Voronezh Animation Studio
- Company type: Animation studio
- Industry: Motion pictures; Television;
- Predecessor: InlayFilm
- Founded: 2007; 19 years ago
- Founder: Vladimir Nikolaev; Yuri Moskvin;
- Headquarters: Voronezh, Russia;
- Area served: Worldwide
- Key people: Vladimir Nikolaev (general producer); Yuri Moskvin; Alexander Dorogov; Aleksey Tsitsilin; Diana Yurinova;
- Products: Animation films
- Services: CGI animation; Filmmaking; Television;
- Number of employees: 200 (2021)
- Website: voronezh.studio

= Voronezh Animation Studio =

Russian animation studio

Voronezh Animation Studio (анимационная студия «Воронеж», formerly known as Wizart Animation) is a Russian animation film, short film and television studio based in Voronezh. The studio specializes in the production of animated feature films, television shows and their distribution and promotion in the domestic and international markets. The studio was formed in 2007 from a company specializing in software development, multimedia and software localization. Originally founded under the name InlayFilm, it rebranded as Wizart Animation in 2012. In August 2022, the company changed its name to Voronezh Animation Studio.

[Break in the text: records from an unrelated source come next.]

/-! ### Reading a block -/

/-- The destination of a piece: none in scratch, else its physical address (R377). -/
def State.copyTo (s : State) (c : Copy) (va : Nat) : Act (Option Nat) :=
  if hKind c.hd = kLocal then .ok none
  else do
    let (pa, level, vmid) ← s.copyAddress c va 1 kCopyWrite
    if isWindow pa then
      match ← s.windowByte c pa with
      | some _ => .ok (some pa)
      | none => .error (.park XLATE va kCopyWrite 1 1 level 0 vmid)
    else .ok (some pa)

/-- A read of the engine for the issuing strand (R304, R307). `toWindow` says that the bytes go to a network window. A request that
leaves the engine now comes behind every one that stands at the line's slice (R318). -/
def State.copyFrom (s : State) (c : Copy) (va n : Nat) (isLocal toWindow : Bool) : Act (Marked × State) :=
  if isLocal then .ok (s.scratchRead c.team va n, s)
  else do
    let (pa, level, vmid) ← s.copyAddress c va 0 kCopyRead
    if isWindow pa then
      match ← s.windowByte c pa with
      | some r =>
        if toWindow then .error (.park XLATE va kCopyRead 1 1 level 0 vmid)
        else
          let (k, s) := s.free
          .ok (clean ((span r n).map fun a => Config.remoteByte (windowOf pa) a k), s)
      | none => .error (.park XLATE va kCopyRead 1 1 level 0 vmid)
    else
      let core := strandCore c.strand
      let held := s.ownedBefore (lineOf pa) c.id || s.olderAtSlice pa s.nextId
      match s.readFor held c.strand (l1Core core (s.fusedOf (s.gridOf c.strand)) va) pa n 0 c.pol (s.die (coreDie core)).clock c.id with
      | some (b, p, s) => .ok (b.map fun x => (x, p), s)
      | none => .error .hold

/-- What a piece brings: its destination bytes with their poison, and the flags of CHAIN. -/
structure Brought where
  bytes : Marked
  flags : Flags

/-- The operations of CHAIN on element k (R300). -/
def State.chainElement (s : State) (c : Copy) (src k st dt : Nat) (ops : List (Nat × Nat × Word × Word)) (input : Marked) :
    Act (Brought × State) := do
  let x := fromBytes input.bytes
  let b := (src + k) / 64
  let (s8, s) ← if st = 7 then s.copyFrom c ((hBase1 c.hs + b) % 2 ^ 57) 1 false false else .ok ([], s)
  let (sc, s) ← if st = 7 then s.copyFrom c ((hBase2 c.hs + 4 * (b / 256)) % 2 ^ 57) 4 false false else .ok ([], s)
  let factor := fun (op : Nat × Nat × Word × Word) =>
    if op.1 = 7 then s.scratchRead c.team (op.2.2.1.toNat + 4 * (k / op.2.2.2.toNat)) 4 else []
  let (w, fl) := ops.foldl (fun r op =>
    let y := chainStep op r.1 (x / 16 ^ ((src + k) % 2) % 16) (fromBytes s8.bytes) (.ofNat 32 (fromBytes sc.bytes))
      (.ofNat 32 (fromBytes (factor op).bytes))
    (y.1, r.2 ||| y.2)) (chainStart st x)
  let poison := input.poisoned || s8.poisoned || sc.poisoned || ops.any fun op => (factor op).poisoned
  pure (⟨(chainBytes dt w).map fun y => (y, poison), fl &&& ~~~fDZ⟩, s)

/-- Reads the pieces of a block, in order. -/
def State.copyRead (s : State) (c : Copy) : List (Piece × Bool) → Act (List Brought × State)
  | [] => .ok ([], s)
  | (p, toWindow) :: l => do
    let (b, s) ← s.copyFrom c p.src p.sn (hKind c.hs = kLocal) toWindow
    let (x, s) ← match c.op with
      | .chain src _ _ st dt ops => s.chainElement c src p.k st dt ops b
      | _ => .ok (⟨b, 0⟩, s)
    let (rest, s) ← s.copyRead c l
    pure (x :: rest, s)

/-- A destination byte of a block: its source address where it is copied unchanged, its address, the byte, its poison. -/
abbrev CopyByte := Nat × Nat × Byte × Bool

/-- In an overlapping linear copy each byte whose source byte the copy has already written is the old or the new one
(R296), as the free values from `n` on have it (log 12). -/
def forwarded : Nat → Tbl (Byte × Bool) → List CopyByte → List CopyByte
  | _, _, [] => []
  | n, done, (a, d, b, p) :: l =>
    let x := match done.find a with
      | some y => if Config.freeChoice n then y else (b, p)
      | none => (b, p)
    (a, d, x.1, x.2) :: forwarded (n + 1) (done.set d x) l

/-- The bytes of a linear block, in the order that a free value gives them. -/
def State.overlapped (s : State) (c : Copy) (l : List CopyByte) : List CopyByte × State :=
  match c.op with
  | .linear .. =>
    if decide ((hKind c.hs = kLocal) ↔ (hKind c.hd = kLocal)) && l.any fun x => l.any fun y => x.1 = y.2.1 then
      let n := s.freeCount
      let t := { s with freeCount := n + l.length + 1 }
      (if Config.freeChoice n then forwarded (n + 1) [] l else (forwarded (n + 1) [] l.reverse).reverse, t)
    else (l, s)
  | _ => (l, s)

/-! ### Writing a block -/

/-- Joins bytes that follow one another within one word. -/
def wordRuns : List (Nat × Byte × Bool) → List (List (Nat × Byte × Bool))
  | [] => []
  | x :: l =>
    match wordRuns l with
    | (y :: r) :: rest => if x.1 + 1 = y.1 ∧ x.1 / 4 = y.1 / 4 then (x :: y :: r) :: rest else [x] :: (y :: r) :: rest
    | rest => [x] :: rest

def State.landLocal (s : State) (team : Nat) (l : List (Nat × Byte × Bool)) : State :=
  (wordRuns l).foldl (fun s r =>
    match r with
    | [] => s
    | (a, _) :: _ => s.scratchWrite team a (r.map (·.2))) s

/-- Bytes of an owned line that are still to land. -/
def disown (l : List (Nat × Nat)) (line n : Nat) : List (Nat × Nat) :=
  (l.map fun p => if p.1 = line then (p.1, p.2 - n) else p).filter fun p => p.2 ≠ 0

/-- A later tuple that names the same element has landed (R298). -/
def Copy.overwritten (c : Copy) (block : Nat) (p : Piece) : Bool :=
  match c.op with
  | .tensor .. => (c.landed.filter (block < ·)).any fun b => (c.pieces b).any fun q => q.dst = p.dst
  | _ => false

/-! ### Tags (R301 to R303) -/

def Bank.tag (b : Bank) (n : Nat) : CopyTag := b.tags.get n CopyTag.off
def State.setTag (s : State) (b n : Nat) (t : CopyTag) : State := s.modBank b fun x => { x with tags := x.tags.set n t }

/-- The READY bits of a team's tags (R303). -/
def State.readyBits (s : State) (t : Team) : Nat :=
  (t.tags.zipIdx.map fun p => if ((s.bank t.bank).tag p.1).ready then 2 ^ p.2 else 0).sum

/-- Whether the ready tags of a mask end a wait. -/
def tagsEnd (mask got : Nat) (all : Bool) : Bool := mask = 0 || (if all then got = mask else got ≠ 0)

/-- The strands of a team whose TAGWAIT has ended go on (R303). -/
def State.wakeTags (s : State) (team : Nat) : State :=
  match s.teams.find team with
  | none => s
  | some t =>
    let bits := s.readyBits t
    (s.strandsOf t.waves).foldl (fun s k =>
      match s.strands.find k with
      | some st =>
        (match st.life with
        | .blocked (.tags mask all a id) =>
          if tagsEnd mask (mask &&& bits) all then
            let x := mask &&& bits
            let s := s.deliver k id a [(.ofNat 32 x, false), (.ofNat 32 (x / 2 ^ 32), false)]
            (s.modStrand k fun st => { st with life := .ready, wait := 0 }).wake (strandCore k)
          else s
        | _ => s)
      | none => s) (s.wake (bankCore t.bank))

The company's main art technique is CGI animation that is used for their flagship series, The Snow Queen. The films from the series gave the studio the entrance into the film industry that has been recently noted by the animation industry. Its most recent release was The Snow Queen & the Princess, released on 16 February 2023.

==History==
=== Early history ===

Former logo as Wizart Animation

The studio was founded in 2007 in Voronezh, Russia by a group of artists from the computer game and information technology industry. Their experience allowed them to launch a new type of computer animation studio that involve animators from different cities of Russia. In 2011, Wizart Animation created a new business department to promote and sell animation content in Russian and international markets. Their vision was a production facility to produce world-class family animated feature films and animated series, as well as international sales and a marketing department. Until 2012, the studio operated under the name InlayFilm with the main production site of the studio located in Voronezh, and some divisions located in Moscow. On 6 February 2012, InlayFilm rebranded into Wizart Animation.

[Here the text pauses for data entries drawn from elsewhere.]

/-- A strand Blocked in REFILL takes the oldest item there that fits its wave; where none of its grid is left in the pool and none
fits, it goes on to exit (R98). -/
def State.releaseRefill (s : State) (core : Nat) : State :=
  (s.refilling core).foldl (fun s p =>
    let ready := fun (s : State) (item : Option (Nat × Nat)) =>
      (s.modStrand p.1 fun st => { st with life := .ready, wait := 0, item := item }).wake core
    match ({ s with cur := { s.cur with strand := p.1 } } : State).env with
    | none => s
    | some e =>
      match e.fitting e.codeWord (s.core core).items with
      | .ok (some t) =>
        ready (s.modCore core fun c => { c with items := c.items.erase t }) (some (t.entry.toNat, t.record))
      | .ok none => if e.poolHolds then s else ready s none
      | .error (.walk va) => (s.askWalk (.system core) core e.asid va).getD s
      | .error _ => s) s

/-- Forms one wave of tasks, oldest first, in the gatherer's cluster. -/
def State.formWave (s : State) (cl : Nat) (tasks : List Task) : Option State := do
  let t ← tasks.head?
  let g ← s.grids.find t.grid
  let v ← s.codeVersion g.asid g.version
  let word ← budgetPlace v t.entry
  let budget := s.peekNum word 4
  guard (budgetOk budget)
  let k : Tasks := { entry := t.entry, budget := budget, records := tasks.map (·.record) }
  let l := g.launch.gathered k
  guard (s.turnOf t.grid g g.teamCount)
  let f ← s.spot g.asid l none (some cl)
  let core := bankCore f.bank
  guard (s.sliceOpen (coreDie core) word s.nextId)
  s.dispatch core g.asid do
    let (h, s) ← s.tableRecords g core
    let (words, s) ← s.taskWords core g (some k)
    let s := s.modCluster cl fun c => { c with pool := tasks.foldl (fun p t => p.erase t) c.pool }
    let (no, s) := s.fresh
    let s := s.putTeam t.grid g l f no g.teamCount 0 (some k) h (argRegs words)
    pure (s.modGrid t.grid fun x => { x with teamCount := x.teamCount + 1 })

/-- The groups of a pool: the tasks of one grid and entry, oldest first. -/
def groupsOf (pool : List Task) : List (List Task) :=
  (pool.foldl (fun (keys : List (Nat × VAddr)) t =>
    if keys.contains (t.grid, t.entry) then keys else keys ++ [(t.grid, t.entry)]) []).map fun k =>
      pool.filter fun t => t.grid = k.1 && t.entry = k.2

/-- GATHER_TICK: items for Blocked strands, then full waves. -/
def execGatherTick (cluster : Nat) (s : State) : Host.Outcome State Fault Refusal :=
  eventStep s fun s =>
    let cores := (List.range 8).map (8 * cluster + ·)
    let s := cores.foldl State.deliverItems s
    let s := cores.foldl State.releaseRefill s
    let full := (groupsOf (s.cluster cluster).pool).filter fun l => 32 ≤ l.length
    let s := full.foldl (fun s l => (s.formWave cluster (l.take 32)).getD s) s
    some (s.modCluster cluster fun c => { c with ticks := c.ticks + 1 })

/-- GATHER_WINDOW_EXPIRY: a group whose oldest task has waited GATHERWIN becomes a wave. -/
def execGatherWindowExpiry (cluster : Nat) (s : State) : Host.Outcome State Fault Refusal :=
  eventStep s fun s =>
    let c := s.cluster cluster
    (groupsOf c.pool).findSome? fun l =>
      match l.head? with
      | some t => if t.born + (fld c.gatherWin.toNat 0 16) ≤ c.ticks then s.formWave cluster (l.take 32) else none
      | none => none

/-- Whether a tick of the gatherer would do anything. -/
def State.gatherUseful (s : State) (cluster : Nat) : Bool :=
  let pool := (s.cluster cluster).pool
  (List.range 8).any (fun j => (s.refilling (8 * cluster + j)).any fun p =>
    (s.core (8 * cluster + j)).items.isEmpty || decide (s.releaseRefill (8 * cluster + j) ≠ s)
      || !(pool.any (·.grid = p.2)))
    || (groupsOf pool).any fun l => decide (32 ≤ l.length) && (s.formWave cluster (l.take 32)).isSome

The newly independent Wizart Animation studio was led by Vladimir Nikolaev (ru) as general producer and Yuri Moskvin as CEO. Vladimir Nikolaev introduced the company's films to events such as the 17th Open Russian Comedy Movie Festival held in Tula Oblast. Yuri Moskvin incorporated his 1999 PC game company Russobit-M over to InlayFilm for a joint re-profiling. The venture created an infusion of game knowledge that ultimately changed the trajectory of the studio into an animation house. Moskvin was the main producer for the studio's first franchise The Snow Queen. Moskvin also took part in signing a 2018 media alliance for Wizart at the Eastern Economic Forum in Vladivostok. Key people for Wizart Animation include Diana Yurinova, head of international distribution. Yurinova was instrumental in selling the studio's films to international high competition markets such as those in China. Olga Sinelshchikova, was the Business Development Director for Wizart Animation. Sinelshchikova is also the Vice President executive of Russian World Studios. For Wizart Animation, Sinelshchikova was vital as the business manager at the 2011 AFM The Snow Queen distributions. Anna Pokorskaya, as the international distribution manager negotiated deals for the sequels to The Snow Queen series. They presented the films in international sale markets such as the film festivals of Cannes and Toronto International Film Festival.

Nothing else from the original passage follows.